We work for people who find themselves trapped in a vicious circle of poverty and poor health.
Social and economic status are crucial for a person’s health. In Berlin, a metropolis of the so-called first world, people in the poorest city districts have a life expectancy almost six years shorter than those in the rich districts. In the megacities of the so-called third world, the wealthy have the same life expectancy as the people of Europe. The poor, however, die decades earlier. The daily struggle to exist, to combat hunger, lack of rights, poor education especially among women and girls, wretched living conditions, dirty drinking water and contaminated sewage, criminality, noise and environmental pollution make people ill.

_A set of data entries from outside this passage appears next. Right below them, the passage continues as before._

-- ==== Sys2Proof/Machine/Superstep.lean ====
section
/-! DEFINITION. Supersteps: barrier groups, phases, votes and quiescence (spec/06 R210 to R217, spec/05 R188, R190), ramp slots
(spec/16 R456, R459), the boundary at which a stand is held, copied or compared (spec/07 R235, spec/16 R450 to R452), and
the records of R438 and R437. -/

namespace Sys2Proof.Machine

/-! ## Banks and their holders (spec/16 R440, R441) -/

/-- The cluster with a number of R440. -/
def clusterOfNo (n : Nat) : Nat := n / 1280 * 2048 + n % 1280

/-- A bank that counts nothing, of no counters. -/
def Bank.none : Bank := Bank.reset 0

/-- A die bank. -/
def State.dieBank (s : State) (b : Nat) : Bank := vget (s.die (b / 4)).banks (b % 4) Bank.none

/-- The counters of a bank: of a die bank or of a cluster bank. -/
def State.bankAt (s : State) (u n : Nat) : Bank := if u = 0 then s.dieBank n else (s.cluster (clusterOfNo n)).bank

/-- A bank replaced. -/
def State.setBank (s : State) (u n : Nat) (b : Bank) : State :=
  if u = 0 then s.modDie (n / 4) fun d => { d with banks := vset d.banks (n % 4) b }
  else s.modCluster (clusterOfNo n) fun c => { c with bank := b }

/-- OWN of a unit. -/
def State.own (s : State) (u n : Nat) : W64 := if u = 2 then (s.unit n).1 else (s.bankAt u n).own

/-- MODE of an OWN value. -/
def ownMode (w : W64) : Nat := field w 62 2

/-- A function holds a unit: a guest by its number, the physical function when the host holds it. -/
def holds (w : W64) (f : Nat) : Bool := (ownMode w == 1 && f ≠ 0 && field w 0 6 == f) || (ownMode w == 2 && f == 0)

/-! ## A stand's state (spec/07 R236) -/

/-- The stretches of local memory that belong to a function's polders on a stand: bays, but for those of resident polders, and TCM
halves, each with its first key and length. -/
def State.standMemory (s : State) (j : Job) : List (Nat × Nat) :=
  let ours (o : Option (BitVec 12)) : Bool := match o with
    | some p => descVf (s.desc p) == j.fn.toNat
    | none => false
  let stays (o : Option (BitVec 12)) : Bool := match o with
    | some p => s.hub.resident.contains p
    | none => false
  (j.clusters.flatMap fun c => (List.range 16).filterMap fun b =>
    if ours (s.bayOwner c b) && !stays (s.bayOwner c b) then some (scratchBase c + b * 0x8000, 0x8000) else none)
  ++ j.agents.flatMap fun a =>
    (if ours (s.tcmOwner a false) then [(tcmBase a, 0x2000)] else [])
      ++ if ours (s.tcmOwner a true) then [(tcmBase a + 0x2000, 0x2000)] else []

/-- A key lies in one of the stretches. -/
def inStretch (l : List (Nat × Nat)) (k : Nat) : Bool := l.any fun r => r.1 ≤ k && k < r.1 + r.2

/-- The trace units of the dies whose landing cores serve a job (R440). -/
def Job.landingUnits (j : Job) : List Nat := ((j.landings.map fun l => 20480 + l / 64).eraseDups)

/-- Bytes of memory in a stand's image (log entry 44). -/
def State.imageBytes (s : State) (j : Job) : Nat := (s.standMemory j).foldl (fun n r => n + r.2) 0

/-- Bytes of a function's save area that its images and snapshots take: they stand in it one after another (log entry 98). -/
def State.areaEnd (s : State) (f : Nat) : Nat :=
  ((s.hub.saves ++ s.hub.snaps.map (·.image)).filter fun x => x.fn.toNat == f).foldl (fun n x => Nat.max n (x.off + x.size)) 0

/-- The state of a stand, with LTOWN of its landing cores, the guard-table entries of its senders, and the die banks and the trace
units of its landing cores' dies that its function holds (spec/16 R448). -/
def State.saveStand (s : State) (j : Job) : Saved :=
  let l := s.standMemory j
  { fn := j.fn, jobid := j.jobid, cores := j.agents.map fun a => (a, s.core a), clusters := j.clusters.map fun c => (c, s.cluster c)
    ltown := j.landings.map fun l => (l, vget (s.die (l / 64)).ltown (l % 64) 0)
    guards := s.hub.guards.filter fun g => j.agents.contains g.2.2
    foreign := false, off := s.areaEnd j.fn.toNat, size := s.imageBytes j
    banks := (List.range 64).filterMap fun b => if holds (s.own 0 b) j.fn.toNat then some (b, s.dieBank b) else none
    units := j.landingUnits.filterMap fun u => if holds (s.own 2 u) j.fn.toNat then some (u, s.unit u) else none
    mem := s.mem.filter fun e => inStretch l e.1, tags := s.tags.filter fun e => inStretch l (32 * e.1)
    full := s.full.filter fun w => inStretch l (4 * w) }

/-- A TOWN or LTOWN word with the halves that belonged to a function's polders (`ours`) as an image holds them. -/
def restoreHalves (ours : BitVec 12 → Bool) (w old : W64) : W64 :=
  let half (up : Bool) : Bool := match halfOwner old up with
    | some p => ours p
    | none => false
  let w := if half false then setField w 0 32 (field old 0 32) else w
  if half true then setField w 32 32 (field old 32 32) else w

/-- A cluster's part of a stand's state put back: formats, gradient maps, write generations (log entry 132) and owners of the bays and
TCM halves that belonged to the function's polders (`ours`), but for the bays that stay, the queues of its polders, event unit, guard
tables. A queue of another function whose ring lies in a bay put back is empty (spec/02 R94). -/
def Cluster.restore (k old : Cluster) (ours stays : BitVec 12 → Bool) : Cluster :=
  let mine (b : Nat) : Bool := match ownerOf (vget old.bown b 0) with
    | some p => ours p && !stays p
    | none => false
  let pick {n : Nat} (new was : Vector W64 n) : Vector W64 n :=
    Vector.ofFn fun i => if mine i.val then vget was i.val 0 else vget new i.val 0
  { k with
    bfmt := pick k.bfmt old.bfmt, gmap := pick k.gmap old.gmap, bown := pick k.bown old.bown, wgen := pick k.wgen old.wgen
    town := Vector.ofFn fun i => restoreHalves ours (vget k.town i.val 0) (vget old.town i.val 0)
    queues := Vector.ofFn fun i =>
      let o := vget old.queues i.val QDesc.empty
      let q := vget k.queues i.val QDesc.empty
      if o.valid && ours (o.w0.extractLsb' 40 12) then o else if q.valid && mine q.bay then QDesc.empty else q
    barriers := old.barriers, mutexes := old.mutexes, events := old.events, copies := old.copies
    stage := old.stage, slot := old.slot, eject := old.eject }
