/-- A gate published in its polder's sluice table (R282, spec/15 R419): its entry label lies in a code bay of that polder.
INFLIGHT and HR, which the hub alone writes, stay. -/
def State.publishGate (s : State) (f : Nat) (d : BitVec 12) (m : Image) (ps : List Placement)
    (cl : List (Nat × Nat × List (Nat × Nat))) (g : GateRec) : Option State := do
  let pol := BitVec.ofNat 12 (g.handle / 2 ^ 20)
  let idx := g.handle % 2 ^ 20
  need (s.polderOf f pol && idx < descSlcnt (s.desc pol))
  let n ← m.home g.entry
  let p ← ps[n]?
  need (p.kind == 0 && field p.bfmt 0 4 == 1 && p.polder d == pol)
  let e ← cl.find? fun e => e.2.2.any fun x => x.1 == n
  let v ← m.value (baseOf ps e.2.2 e.1) g.entry
  let at' := s.gateAt pol idx
  let hr := s.hubRead at' 4 / 2 ^ 16 % 2
  let s := s.hubWrite at' 8 (g.flags + hr * 2 ^ 16 + v % 2 ^ 32 * 2 ^ 32)
  let s := s.hubWrite (at' + 8) 8 (g.awmax * 2 ^ 32)
  pure ((s.hubWrite (at' + 20) 4 g.budget).hubWrite (at' + 24) 8 g.allow)

/-- A core in the state in which a launch leaves it (R228). -/
def State.launchCore (s : State) (a : Nat) (d : BitVec 12) (stage syncm : Nat) (xpc : W64) : State :=
  s.modCore a fun c =>
    { c.discard with
      ssn := w64 (stage * 2 ^ 32), syncm := w64 syncm, member := BitVec.ofNat 16 syncm, xpc := xpc
      tvec := w64 (descTvec (s.desc d)) }

/-! ## The launch (R227) -/

/-- How a launch goes on. -/
inductive Launched where
  | refuse (st : Status)
  | wait
  | go (l : Loading)

/-- The job of a record on its clusters. -/
def newJob (f : Nat) (r : BitVec 512) (cl landings : List Nat) (half : Bool) : Job :=
  { fn := BitVec.ofNat 6 f, jobid := recJobid r, cookie := recCookie r, pol := recPol r, pin := bit r 128, excl := bit r 129
    pstep := r.extractLsb' 224 32, xdom := r.extractLsb' 208 16, clusters := cl, landings := landings, slotLo := 0, slotHi := 0
    stuck := []
    stand := { held := false, evicted := false, halfClock := half, halfNext := half, ramped := false, snapMode := false
               replaying := false, halted := none, diverged := false, stopReq := false, haltAll := false, away := false } }

/-- The landing cores to which an image gives task entries (spec/18 R463). -/
def Parsed.landings (p : Parsed) : List Nat := ((p.tasks.filter fun t => t.1.landing).map fun t => t.1.who).eraseDups

/-- The units that a placed stand uses (R289): its clusters, their cores, the bays and links that it takes, its landing cores. -/
def Placed.units (x : Placed) (p : Parsed) : List (Nat × Nat) :=
  (x.cl.flatMap fun e => (3, e.2.1) :: ((List.range 32).map fun k => (2, agentIn e.2.1 k))
    ++ e.2.2.map fun b => (1, e.2.1 * 16 + b.2))
  ++ (x.plan.guards.map fun g => (4, g.1)).eraseDups
  ++ ((p.landings ++ (p.places.filter fun y => 3 ≤ y.kind).map fun y => y.mask).eraseDups.map fun l => (5, landingAgent l))

/-- The image placed on the clusters; none when the loader refuses it. A .launch record names the record's own POL: 0xFFFF stands for
the default polder in .bayfmt alone (R284, R287). -/
def State.place (s : State) (f : Nat) (r : BitVec 512) (p : Parsed) (cs : List Nat) : Option Placed := do
  let d := recPol r
  let main ← p.main
  need (bytesAt main.bits 4 2 = recClus r && bytesAt main.bits 6 2 = d.toNat)
  need ((p.places.mapIdx fun n x => s.placeOk f d p.image n x).all id)
  need (p.landings.all fun l => l < 1024 && s.landingUsable l && !s.hub.jobs.any fun j => j.landings.contains l)
  need (p.flits.all fun x => p.flitOk cs x)
  let cl ← (cs.mapIdx fun i c => (i, c)).mapM fun e => do
    pure (e.1, e.2, ← s.placeBays p.places e.1 e.2 d)
  pure { cl := cl, plan := ← s.planAll cs p.flits }

/-- The bays and TCM halves of a placed launch given out, and a set-up task put into the table of the first core of each cluster that
has any, in polder 0x000 at device level (R288, spec/06 R218): what is still to be tagged, and what stood there before. -/
def State.giveOut (s : State) (r : BitVec 512) (p : Parsed) (l : Loading) : Option (State × Loading) := do
  let d := recPol r
  let tags := l.placed.cl.flatMap fun e => taggings p.places e.2.2 e.1 e.2.1
  let span := tags.map fun t => (t.key, 32 * t.count)
  let b : Before :=
    { clusters := l.clusters.map fun c => (c, s.cluster c), span := span, mem := s.mem.filter fun e => inStretch span e.1
      tags := s.tags.filter fun e => inStretch span (32 * e.1), full := s.full.filter fun w => inStretch span (4 * w) }
  let s ← l.placed.cl.foldlM (fun (s : State) e => s.giveCluster p.places e.2.2 d e.1 e.2.1) s
  let s := ((tags.map (·.cluster)).eraseDups).foldl (fun (s : State) c => s.modCore (agentIn c 0) fun k =>
    let i := (firstBelow 64 fun i => (k.entry i).state == 0).getD 0
    { k.addEntry i 0 with setup := nadd k.setup i }) s
  pure (s, { l with tagging := tags, before := some b })

/-- Core a runs a set-up task (spec/06 R218). -/
def State.inSetup (s : State) (a : Nat) : Bool :=
  let c := s.core a
  c.act == .task && isOrdinary a && c.setup.contains c.taskId

/-- A step of the set-up task of core a, whose code the manual does not give (log entry 35): it tags one part of its cluster, each
granule one write (spec/02 R75), and ends when no part is left. -/
def State.setupStep (s : State) (a : Nat) : State :=
  let c := clusterOf a
  let mine (t : Tagging) : Bool := t.cluster == c
  match (List.range 64).findSome? fun f => ((s.func f).loading.bind fun l => l.tagging.find? mine).map fun t => (f, t) with
  | none => s.endTask a
  | some (f, t) =>
    let s := s.tagUnit t.key t.count t.tag
    let s := if scratchBase c ≤ t.key && t.key < scratchBase c + 0x80000 then s.bumpWgen c ((t.key - scratchBase c) / 0x8000) t.count else s
    s.modFunc f fun x => { x with loading := x.loading.map fun l => { l with tagging := l.tagging.erase t } }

Poor people are more frequently ill and often have no access to medical services. What is lacking is money and time because those who are ill are unable to work. Poor people live a hand-to-mouth existence: that which is acquired today, will be consumed today. Illness prevents them from working. And those who earn nothing are unable to eat. In this way, an illness rapidly becomes a catastrophe, not only for the sick person, but also for the entire family. "A minor illness costs a chicken, a serious one will be your ruination" as an Asian proverb has it.
"Everyone has the right to a standard of living adequate for the health and well-being of himself and of his family, including food, clothing, housing and medical care and necessary social services" (Article 25, United Nations Universal Declaration of Human Rights, 1948). The reality appears rather different: in the 21st century, 1.3 billion people are still living in abject poverty, that is to say on less than 1 USD per day, and 3 billion have to get by on less than 2 USD per day. Almost a billion of these people have no proper access to medical care.
Helpless, destitute, devoid of rights, without a steady income or reliable supply of food, at risk of being displaced at any time, treated with discourtesy and lack of respect in the event of sickness – that is the reality for the very poor. Among the billions of poor people, it is especially those who exist at the very edge of society who are also the very last to be able to take advantage of medical care.
For these people, any illness or accident poses a great danger: each pregnancy puts women’s lives at risk, their children die all too often of infections that could be prevented or treated with the simplest methods. These are the people who also suffer social exclusion because they come from the so-called primitive tribes such as the pygmy people in Africa or the "Tribal People" in India. Or those who are forced to live in the most run-down districts of the already dirty slums of the megacities, in the simplest huts that are regarded as illegal settlements and thus cut off from any infrastructural facilities. And they are also the people who are still frequently outcast on account of their disfigurements caused by leprosy, Buruli ulcer or other neglected diseases.
The poorest of the poor are the people on whom we have directed our attention for the past 50 years and for whom we want to be able to do even more in future. Our goal is the improvement of their health and their living conditions. The millennium development goals should apply for them, too (see left-hand column), and they too should be able to participate in their own development as described in the Ottawa Charter.